Política / Transparência

Adepol e Associação dos Oficiais da PM ‘entram’ em ação no STF contra a Reforma da Previdência de Reinaldo

Ministro Ricardo Lewandowski deferiu pedido de entidades para serem reconhecidas como ‘amigas da Corte’ em ADI que mudou a Previdência de MS em 2017

Humberto Marques Publicado em 25/06/2021, às 15h39

Ação é relatada pelo ministro Ricardo Lewandowski no STF
Ação é relatada pelo ministro Ricardo Lewandowski no STF - Nelson Jr./SCO/STF/Arquivo

Duas decisões expedidas pelo ministro Ricardo Lewandowski incluíram na ADI (Ação Direta de Inconstitucionalidade) 5.843, que contesta pontos da Reforma da Previdência imposta pelo Governo de Mato Grosso do Sul, a Adepol-MS (Associação dos Delegados de Polícia do Estado) e a AOFMS (Associação dos Oficiais Militares Estaduais) como amicus curiae –“amigos da Corte”–, permitindo que subsidiem o Supremo Tribunal Federal de informações que possam influenciar a decisão final.

Além das duas entidades, que respectivamente representam os delegados de Polícia Civil e os oficiais da PM de Mato Grosso do Sul na causa, a OAB-MS (Ordem dos Advogados do Brasil-Seccional de Mato Grosso do Sul) também acompanha a ação, que tramita desde 6 de dezembro de 2017 no STF por iniciativa da Associação Nacional das Entidades Representantes de Cabos e Soldados da PM e do Corpo de Bombeiros do Brasil e da CSPB (Confederação dos Servidores Públicos do Brasil).

O pedido da Adepol-MS foi deferido em 26 de maio passado. Já a AOFMS entrou na ação em decisão desta quinta-feira (24), conforme consta no sistema do STF. Neste momento, a ação está conclusa ao relator.
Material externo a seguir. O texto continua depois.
-- ==== Sys2Proof/Machine/Locs.lean ====
section
/-! DEFINITION. Where each register field of the BAR0 window lies: one location for every field of the spec's field
cards, under the register's and the field's own names. The reset value of the whole register goes with the location,
since a register that nothing has written reads as its reset value. -/

namespace Sys2Proof.Machine

/-- A register field: the BAR0 offset of its register (low word first, R10), its lowest bit, its width, and the
register's reset value. A register that each Control Port has a copy of lies at offset + 0x4000000 for CP_B (R47). -/
structure Loc where
  /-- BAR0 offset of the register's low word. -/
  addr : Nat
  /-- Lowest bit of the field. -/
  lo : Nat
  /-- Width of the field in bits. -/
  width : Nat
  /-- Reset value of the register. -/
  rst : Nat
deriving DecidableEq, Repr
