/-! ### Clocks (06_sample_clocks.md) -/

/-- One CLKOUT output (R215, R216): `left` and `high` are what is left of its present cycle and of that cycle's high phase,
in 2^-28 cycles of its source. -/
structure ClkOut where
  /-- It is driven; else it is high-impedance. -/
  on : Bool
  /-- It goes to high impedance at the end of its present cycle. -/
  ending : Bool
  left : Nat
  high : Nat
  /-- The divider and the delay in force, the delay in the same unit. -/
  div : Nat
  delay : Nat
deriving DecidableEq, Repr

/-- An output in high impedance. -/
def ClkOut.reset : ClkOut := { on := false, ending := false, left := 0, high := 0, div := 8, delay := 0 }

/-- A reset of the selected dividers that waits for the second rising edge of REF160 after an edge of SYNC_IN (R217). -/
structure SyncDue where
  /-- That edge, in ticks of the model's own clock. -/
  clk : Nat
  /-- That edge's tick, which SYNC_TICK takes. -/
  tick : Nat
  /-- SYNC_CTL.clkout: the CLKOUT dividers are reset. -/
  clkout : Bool
  /-- The slice-clock dividers are reset, and that moves their phase (R218). -/
  slips : Bool
deriving DecidableEq, Repr

/-- The reference, the two PLLs, PPS_IN, CLKOUT and SYNC (R204 to R229). -/
structure ClkSt where
  /-- The frequency of REFIN as last measured: 1 for 10 MHz, 2 for 100 MHz, 0 for none yet (R204). -/
  refin : Nat
  /-- Engine-time position of the last counted PPS edge (R207). -/
  ppsLast : Option Stamp
  /-- Windows that have closed since the last counted edge. -/
  ppsWindows : Nat
  /-- Windows missed in a row. -/
  ppsMissRun : Nat
  /-- The next edge is counted without a window. -/
  ppsFree : Bool
  /-- An edge has been counted since start-up. -/
  ppsSeen : Bool
  /-- The hop-table entry that the acquisition in progress came from (R213). -/
  hopEntry : Option Nat
  /-- The starting band of the acquisition in progress (R212, R213). -/
  startBand : Option Nat
  /-- The band last stored for a divider value, plus 1 (R212). -/
  bands : Tab Nat
  /-- The detector of the utility PLL has tripped and it has not relocked. -/
  upllOut : Bool
  /-- A step has been applied since the holdover began (R223). -/
  stepDone : Bool
  /-- A holdover has ended or runs whose step is still to come (R223). -/
  stepDue : Bool
  /-- CLKOUT_0 and CLKOUT_1. -/
  clkout0 : ClkOut
  clkout1 : ClkOut
  /-- CLKOUT is held low by squelch (R216). -/
  squelched0 : Bool
  squelched1 : Bool
  /-- The divider reset that an edge of SYNC_IN has called for (R217). -/
  syncDue : Option SyncDue
  /-- Starts of the pulses on SYNC_OUT that are not over, in ticks of the model's own clock (R219). -/
  syncPulses : List Nat
deriving DecidableEq, Repr

/-- The clock units at start-up. -/
def ClkSt.reset : ClkSt :=
  { refin := 0, ppsLast := none, ppsWindows := 0, ppsMissRun := 0, ppsFree := true, ppsSeen := false, hopEntry := none,
    startBand := none, bands := [], upllOut := false, stepDone := false, stepDue := false, clkout0 := ClkOut.reset,
    clkout1 := ClkOut.reset, squelched0 := false, squelched1 := false, syncDue := none, syncPulses := [] }

/-! ### Down-conversion and zoom (07_zoom_resampling.md) -/

/-- A complex sample (R349: sums of samples; R235: words between stages). -/
structure IQ where
  i : Int
  q : Int
deriving DecidableEq, Repr

/-- A sample between stages (R235): its 17-bit words, its number in its stream, the instant it represents in units of
2^-138 converter samples, and its flags. -/
structure Smp where
  v : IQ
  n : Nat
  pos : Nat
  flags : Nat
deriving DecidableEq, Repr

/-- The newest inputs of a filter, newest first, and how many inputs are still to come whose outputs have a step point or
a clearing in their span (R251, R252). -/
structure Filt where
  line : List Smp
  unset : Nat
deriving DecidableEq, Repr

/-- A filter without history. -/
def Filt.reset : Filt := { line := [], unset := 30 }

/-- The settings of a zoom window in force (R239, R258). -/
structure WinCfg where
  level : Nat
  parent : Nat
  k : Nat
  bypass : Bool
  word : Nat
  offset : Nat
  ratio : Nat
  gain : Nat
  float : Bool
  phaseReset : Bool
deriving DecidableEq, Repr

/-- The settings of a transform instance and its detectors in force (R262, R268). -/
structure XfCfg where
  /-- 0 for unused; 1 baseband; 2 + w zoom window w. -/
  source : Nat
  stream : Nat
  nLog2 : Nat
  h : Nat
  window : Nat
  float : Bool
  kM1 : Nat
  detEn : Nat
deriving DecidableEq, Repr

/-- Every setting of a path that a commit applies (R248, R287). -/
structure PathCfg where
  word : Nat
  offset : Nat
  phaseReset : Bool
  headroom : Nat
  float : Bool
  wins : List WinCfg
  xfs : List XfCfg
  /-- Bands 1 to 15: en, lo, hi (R270). -/
  bands : List (Bool × Nat × Nat)
  chzM : Nat
  chzTaps : Nat
  chzOs : Bool
  chzShift : Nat
  chzExcl : Nat
  chzCount : Nat
  skEn : Bool
  skM : Nat
  skLower : Nat
  skUpper : Nat
  envEn : Bool
  envLog2 : Nat
deriving DecidableEq, Repr

/-- A cross-fade that runs (R246, R247): its target bank, its length, and how many outputs it has made. -/
structure Fade where
  target : Bool
  len : Nat
  done : Nat
deriving DecidableEq, Repr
As entidades contestam pontos da Reforma da Previdência que o governador Reinaldo Azambuja (PSDB) baixou, com aval da Assembleia Legislativa, elevando percentuais de desconto dos servidores estaduais junto ao MSPrev (gerido pela Ageprev, a Agência Estadual de Previdência).

Reforma elevou para até 14% contribuição ao MSPrev

Com a reforma, a contribuição de ativos e inativos subiu para 11% sobre valores iguais ou inferior ao limite máximo do RGPS (Regime Geral de Previdência Social) e de 14% nos valores que superarem esse teto. A alíquota dos Poderes, por seu turno, subiu para 22%, 24% e, em 2019, para 25%.

A maior polêmica, porém, foi a unificação dos Planos Financeiro e Previdenciário dos servidores: até então, o Estado seguia a Lei Geral dos Regimes Próprios de Previdência, de 1998, que previa a segregação de massa, implementando-a em 2012. Com isso, o recolhimento ao MSPrev de novos servidores, compunha um fundo que se tornou superavitário, e não o mesmo dos demais, que dependia de aportes estaduais para cobrir déficit.

Com a unificação, temia-se pelo equilíbrio financeiro do MSPrev, pois se juntava um fundo deficitário com outro que se mostrava sustentável.

Para os autores, a Reforma da Previdência de 2017 violou diversos dispositivos constitucionais e portaria de 2008 do Ministério da Previdência. Além disso, a alíquota patronal de 25% (o dobro da dos servidores federais) e as contribuições dos servidores de 14%, também vão contra a Constituição.

Até o momento, o futuro da ação é nebuloso. Parecer da Procuradoria-Geral da República aponta que as partes autores não têm legitimidade para questionar a lei estadual e considerou não caber ADI quando matéria constitucional depender da prévia solução de questões controvertidas de fato e de direito –no caso, o risco ao equilíbrio financeiro do MSPrev.

Por outro lado, a PGR apontou ser inconstitucional a instituição de alíquotas progressivas –com o avanço de 11% para 14%– e lembrou que a Constituição proíbe que a contribuição dos entes públicos seja inferior ao valor do servidor ativo ou superior ao dobro deste valor.

O parecer do procurador-geral da República Alcides Martins, de 19 de setembro de 2019, foi pelo não conhecimento da ADI ou, caso superada a premissa de ilegitimidade dos autores, pelo parcial conhecimento e, nesta extensão, pela procedência do pedido.